/-! #### Power, resets and errors -/

def off : State := { W with powered := false }
def sweeping (t : Nat) : State := { W with channels := modAt W.channels 0 fun c => { c with sweep := some t } }
def leaving : State := setSlice W 1 fun sl => { sl with lcores := [] }
theorem witness_Power : off.powered = false ∧ W.powered = true ∧ State.reset.powered = true ∧ State.reset.stage = 0 ∧
    (let s := { swept with stage := 1 }
     s.powered = true ∧ s.stage = 1 ∧ s.recovery = false ∧ ∀ c ∈ s.channels, c.pend = false) ∧ (∃ c ∈ W.channels, c.pend = true) ∧
    1 < W.slices.length ∧ (sliceOf W 1).used = true ∧ (sliceOf W 1).resetting = none ∧ (sliceOf W 1).ifst = .unlocked ∧ (sliceOf (lockedSlice .locked) 1).ifst = .locked ∧
    (chanReg (sweeping 1000) 0).sweep = some 1000 ∧ 1000 ≤ (sweeping 1000).clk ∧ (chanReg (sweeping 1001) 0).sweep = some 1001 ∧ (sweeping 1001).clk < 1001 ∧
    Serves W 1 ∧ (∀ k, k < 32 → quadOf (0 + k) ∈ (sliceOf W 1).quads) ∧ W.dramErr = [] ∧ (coreOf leaving 63).inService = true ∧ 63 < leaving.cores.length ∧
    (∀ sl ∈ leaving.slices, sl.used = true → 63 ∉ sl.lcores) ∧ leaving.stage ≠ 0 ∧ (warpOf W 0).core < W.cores.length ∧ (W.clk :: (coreOf W (warpOf W 0).core).recent.filter fun x => decide (W.clk < x + 1700000000)).length ≤ 1000 ∧
    W.cores.length = 64 ∧ (∀ c, c < 64 → (coreOf W c).n = c) ∧ (∃ sl ∈ { releasing with pfBusy := true }.slices, sl.resetting = some true) ∧
    0 < 768 * 2 ^ 24 := by unfold Serves; decide +kernel
/-- HBM training or a core's self-test still under way, and over. -/
def training (t : Nat) : State := { swept with stage := 1, startup := [1000, t] }
/-- A core that has corrected 1,000 errors in the second before, and serves no slice; a line in L2 and one in the memory-side cache, with
and without something to write back. -/
def worn : State := setCore leaving 0 fun c => { c with recent := List.replicate 1000 0 }
def heldLine (l2 dirt : Bool) : State :=
  { W with lines := [⟨128, if l2 then some 0 else none, if l2 && dirt then 2 else 0, false, !l2, !l2 && dirt, false⟩] }
theorem witness_Errors :
    (training 1000).powered = true ∧ (training 1000).stage = 1 ∧ (training 1000).recovery = false ∧ (∀ c ∈ (training 1000).channels, c.pend = false) ∧
    (∀ x ∈ (training 1000).startup, x ≤ (training 1000).clk) ∧ (∃ x ∈ (training 1001).startup, (training 1001).clk < x) ∧
    (warpOf worn 0).core < worn.cores.length ∧ 1000 < (worn.clk :: (coreOf worn (warpOf worn 0).core).recent.filter fun x => decide (worn.clk < x + 1700000000)).length ∧ (coreOf worn (warpOf worn 0).core).inService = true ∧
    (∀ sl ∈ worn.slices, sl.used = true → (warpOf worn 0).core ∉ sl.lcores) ∧ worn.stage ≠ 0 ∧ W.lines = [] ∧
    (∀ l2 ∈ [true, false], ∀ dirt ∈ [true, false], heldIn (heldLine l2 dirt) 128 l2 = true ∧ heldIn (heldLine l2 dirt) 128 (!l2) = false ∧
      dirtyIn (heldLine l2 dirt) 128 l2 none = dirt ∧ dirtyIn (heldLine l2 dirt) (1025 / 8) l2 (some (1025 % 8)) = dirt ∧
      ((heldLine l2 dirt).slices.find? fun sl => sl.used && sl.quads.contains (quadOf (128 * 256))) = some (sliceOf (heldLine l2 dirt) 1)) ∧
    1 < W.slices.length ∧ (sliceOf W 1).ifst ≠ .error ∧ (sliceOf W 1).resetting = none ∧ (sliceOf W 1).vf = 1 ∧
    rowCount { W with activ := [(383, 0, 5, 1024)] } 383 0 5 = 1024 ∧ rowCount { W with activ := [(383, 0, 5, 1023)] } 383 0 5 = 1023 ∧
    (State.reset.pfRegs.find? (·.1 == 8)) = none ∧ W.stage ≠ 0 := by decide +kernel
/-- Errors of the first codeword of line 0: in one symbol, and in forty. -/
def faulty (n : Nat) : State := { W with dramErr := [(4 * 0, List.replicate n 0x55 ++ List.replicate (80 - n) 0)] }
theorem witness_Patrol : (∀ n ∈ [1, 40], (faulty n).stage = 2 ∧ (List.replicate n (0x55 : Byte) ++ List.replicate (80 - n) 0).length = 80 ∧ chanOf (0 * 256) < (faulty n).channels.length) ∧
    (match eccDecode (List.replicate 1 0x55 ++ List.replicate 79 0) with | .corrected _ _ => true | _ => false) = true ∧
    (match eccDecode (List.replicate 40 0x55 ++ List.replicate 40 0) with | .uncorrectable => true | _ => false) = true ∧
    383 < W.channels.length ∧ { W with activ := [(383, 0, 5, 1024)] }.activ = [(383, 0, 5, 1024)] ∧ 1024 ≤ 1024 ∧ 1023 < 1024 := by decide +kernel
end Sys2Proof.Tests
end

section
/-! PROOF. Integer arithmetic, division, logic and shifts (R155 to R160), and the cross-lane instructions (R172 to R177): each gives
every active lane the results of its entry. -/

namespace Sys2Proof.Machine
open Sys2Proof.Safety

/-! ### What the dispatch runs -/

section
variable (h : Hdr) (o : IOp) (s : State)
theorem exec_nop : exec (.nop h) s = execNop h s := rfl
theorem exec_iadd : exec (.iadd h o) s = execIadd h o s := rfl
theorem exec_isub : exec (.isub h o) s = execIsub h o s := rfl
theorem exec_imul : exec (.imul h o) s = execImul h o s := rfl
theorem exec_imulh : exec (.imulh h o) s = execImulh h o s := rfl
theorem exec_imad : exec (.imad h o) s = execImad h o s := rfl
theorem exec_imadw : exec (.imadw h o) s = execImadw h o s := rfl
theorem exec_idiv : exec (.idiv h o) s = execIdiv h o s := rfl
theorem exec_irem : exec (.irem h o) s = execIrem h o s := rfl
theorem exec_ineg : exec (.ineg h o) s = execIneg h o s := rfl
theorem exec_iabs : exec (.iabs h o) s = execIabs h o s := rfl
theorem exec_imin : exec (.imin h o) s = execImin h o s := rfl
theorem exec_imax : exec (.imax h o) s = execImax h o s := rfl
theorem exec_iclamp : exec (.iclamp h o) s = execIclamp h o s := rfl
theorem exec_lea : exec (.lea h o) s = execLea h o s := rfl
theorem exec_idot4 : exec (.idot4 h o) s = dotRes h o 4 8 s := rfl
theorem exec_idot2 : exec (.idot2 h o) s = dotRes h o 2 16 s := rfl
theorem exec_and : exec (.and h o) s = execAnd h o s := rfl
theorem exec_or : exec (.or h o) s = execOr h o s := rfl
theorem exec_xor : exec (.xor h o) s = execXor h o s := rfl
theorem exec_not : exec (.not h o) s = execNot h o s := rfl
theorem exec_shl : exec (.shl h o) s = execShl h o s := rfl
theorem exec_shr : exec (.shr h o) s = execShr h o s := rfl
theorem exec_sar : exec (.sar h o) s = execSar h o s := rfl
theorem exec_shf : exec (.shf h o) s = execShf h o s := rfl
theorem exec_rotl : exec (.rotl h o) s = execRotl h o s := rfl
theorem exec_bfe : exec (.bfe h o) s = execBfe h o s := rfl
theorem exec_bfi : exec (.bfi h o) s = execBfi h o s := rfl
theorem exec_popc : exec (.popc h o) s = execPopc h o s := rfl
theorem exec_clz : exec (.clz h o) s = execClz h o s := rfl
theorem exec_ctz : exec (.ctz h o) s = execCtz h o s := rfl
theorem exec_brev : exec (.brev h o) s = execBrev h o s := rfl
theorem exec_btab3 (k : TabOp) : exec (.btab3 h k) s = execBtab3 h k s := rfl
theorem exec_shfl (o : ShflOp) : exec (.shfl h o) s = execShfl h o s := rfl
theorem exec_rstep (o : RstepOp) : exec (.rstep h o) s = execRstep h o s := rfl
theorem exec_vote (o : VoteLaneOp) : exec (.vote h o) s = execVote h o s := rfl
theorem exec_matchLanes (o : MatchOp) : exec (.matchLanes h o) s = execMatchLanes h o s := rfl
theorem exec_bcast (o : BcastOp) : exec (.bcast h o) s = execBcast h o s := rfl
theorem exec_first (o : DaOp) : exec (.first h o) s = execFirst h o s := rfl
theorem exec_wred (o : RedLaneOp) : exec (.wred h o) s = execWred h o s := rfl
theorem exec_scan (o : RedLaneOp) : exec (.scan h o) s = execScan h o s := rfl
end

/-- A computation that gives each active lane the results of a rule does what the rule says. -/
theorem does_of_compute {s : State} {w : Nat} {bn : Bundle} {len : Nat} (h : Issuing s w bn len) (hd : Hdr) {i : Instr}
    {lat : Nat} {dst : Bool → List Nat} {F : Bool → Thread → LaneRes} {f : Thread → LaneRes}
    (hi : exec i s = compute s hd lat dst F) (hF : ∀ t, F (warpOf s w).lead t = f t) : Does s w bn len hd i f := by
  obtain rfl : F (warpOf s w).lead = f := funext hF
  unfold Does
  rw [hi]
  exact computes_of_issuing h (hdrGuard hd) hd.yh hd.la.toNat lat (fun i => dst i.lead) fun i _ t => F i.lead t

/-! ### Integer results -/

theorem intTy_width_pos (ty : IntTy) : 0 < ty.width := by cases ty <;> decide
theorem intTy_width_le (ty : IntTy) : ty.width ≤ 64 := by cases ty <;> decide

/-- A remainder of 2^(k+1) read in two's complement. -/
theorem bmod_two_pow_succ (x : Int) (k : Nat) :
    Int.bmod x (2 ^ (k + 1)) = if 2 ^ k ≤ x % 2 ^ (k + 1) then x % 2 ^ (k + 1) - 2 ^ (k + 1) else x % 2 ^ (k + 1) := by
  have half : (((2 ^ (k + 1) : Nat) : Int) + 1) / 2 = 2 ^ k := by push_cast; omega
  rw [Int.bmod_def, half]
  push_cast
  split <;> split <;> omega

/-- A number below 2^w read in two's complement. -/
theorem bmod_natCast_of_lt {w u : Nat} (hw : 0 < w) (h : u < 2 ^ w) :
    Int.bmod u (2 ^ w) = if 2 ^ (w - 1) ≤ u then (u : Int) - 2 ^ w else u := by
  obtain ⟨k, rfl⟩ := Nat.exists_eq_succ_of_ne_zero hw.ne'
  have hu : (u : Int) % 2 ^ (k + 1) = u := by exact_mod_cast Nat.mod_eq_of_lt h
  rw [Nat.succ_eq_add_one, bmod_two_pow_succ, hu, Nat.add_sub_cancel]
  norm_cast

theorem tyRes_eq_inType (ty : IntTy) (x : Int) : tyRes ty x = inType ty x := by
  have hw := intTy_width_pos ty
  have h0 : 0 ≤ x % 2 ^ ty.width := Int.emod_nonneg x (by positivity)
  have hlt : x % 2 ^ ty.width < 2 ^ ty.width := Int.emod_lt_of_pos x (by positivity)
  obtain ⟨m, hm⟩ := Int.eq_ofNat_of_zero_le h0
  have hmod : Int.bmod x (2 ^ ty.width) = Int.bmod m (2 ^ ty.width) := by
    rw [← hm]; exact_mod_cast (Int.emod_bmod x (2 ^ ty.width)).symm
  have hmlt : m < 2 ^ ty.width := by rw [hm] at hlt; exact_mod_cast hlt
  simp only [tyRes, inType, hmod, bmod_natCast_of_lt hw hmlt, hm, Int.toNat_natCast]
  cases ty.signed
  · simp
  · by_cases h : 2 ^ (ty.width - 1) ≤ m <;> simp [h]

/-- A result in the type depends on its residue alone. -/
theorem inType_congr {ty : IntTy} {x y : Int} (h : x % 2 ^ ty.width = y % 2 ^ ty.width) : inType ty x = inType ty y := by
  rw [← tyRes_eq_inType, ← tyRes_eq_inType, tyRes, tyRes, h]

/-- The model's exact results are those of R155, saturated or wrapped. -/
theorem arithI_eq_exactly (o : IOp) (x : Int) : arithI o x = exactly o x := by
  have hlo : tyLo o.ty ≤ tyHi o.ty := by cases o.ty <;> decide
  have hrule : exactly o x = ([.v o.d o.ty.wide (inType o.ty (if o.sat then max (tyLo o.ty) (min x (tyHi o.ty)) else x))],
      if o.sat && (x < tyLo o.ty || tyHi o.ty < x) then fSA else 0) := rfl
  rw [hrule, arithI, arith]
  cases o.sat with
  | false => simp [tyRes_eq_inType]
  | true =>
    simp only [tySat, tyRes_eq_inType, if_true, Bool.true_and, Bool.or_eq_true, decide_eq_true_eq]
    split
    · next hhi => simp [hhi, min_eq_right hhi.le, hlo]
    · next hhi =>
      split
      · next hlt => simp [hlt, min_eq_left (not_lt.mp hhi), hlt.le]
      · next hlt => simp [hlt, hhi, min_eq_left (not_lt.mp hhi), not_lt.mp hlt]

/-- A result that wraps without a flag. -/
theorem resI_eq_inD (o : IOp) (x : Int) : (([resI o x], 0) : LaneRes) = inD o x := by
  rw [inD, resI, tyRes_eq_inType]

theorem clamp_eq_ite (a b c : Int) : min (max a b) c = if b > c then c else min (max a b) c := by
  split <;> omega

/-- An exact result in another type than the operands'. -/
theorem arith_res (o : IOp) (ty : IntTy) {wide : Bool} (hw : ty.wide = wide) (x : Int) :
    (([.v o.d wide (arith ty o.sat x).1], (arith ty o.sat x).2) : LaneRes) = exactly { o with ty } x := by
  subst hw
  exact arithI_eq_exactly { o with ty } x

— ASSIGNMENT —
Say how many lines above contain the string "filter", writing only the number.

— TASK SOLUTION —
2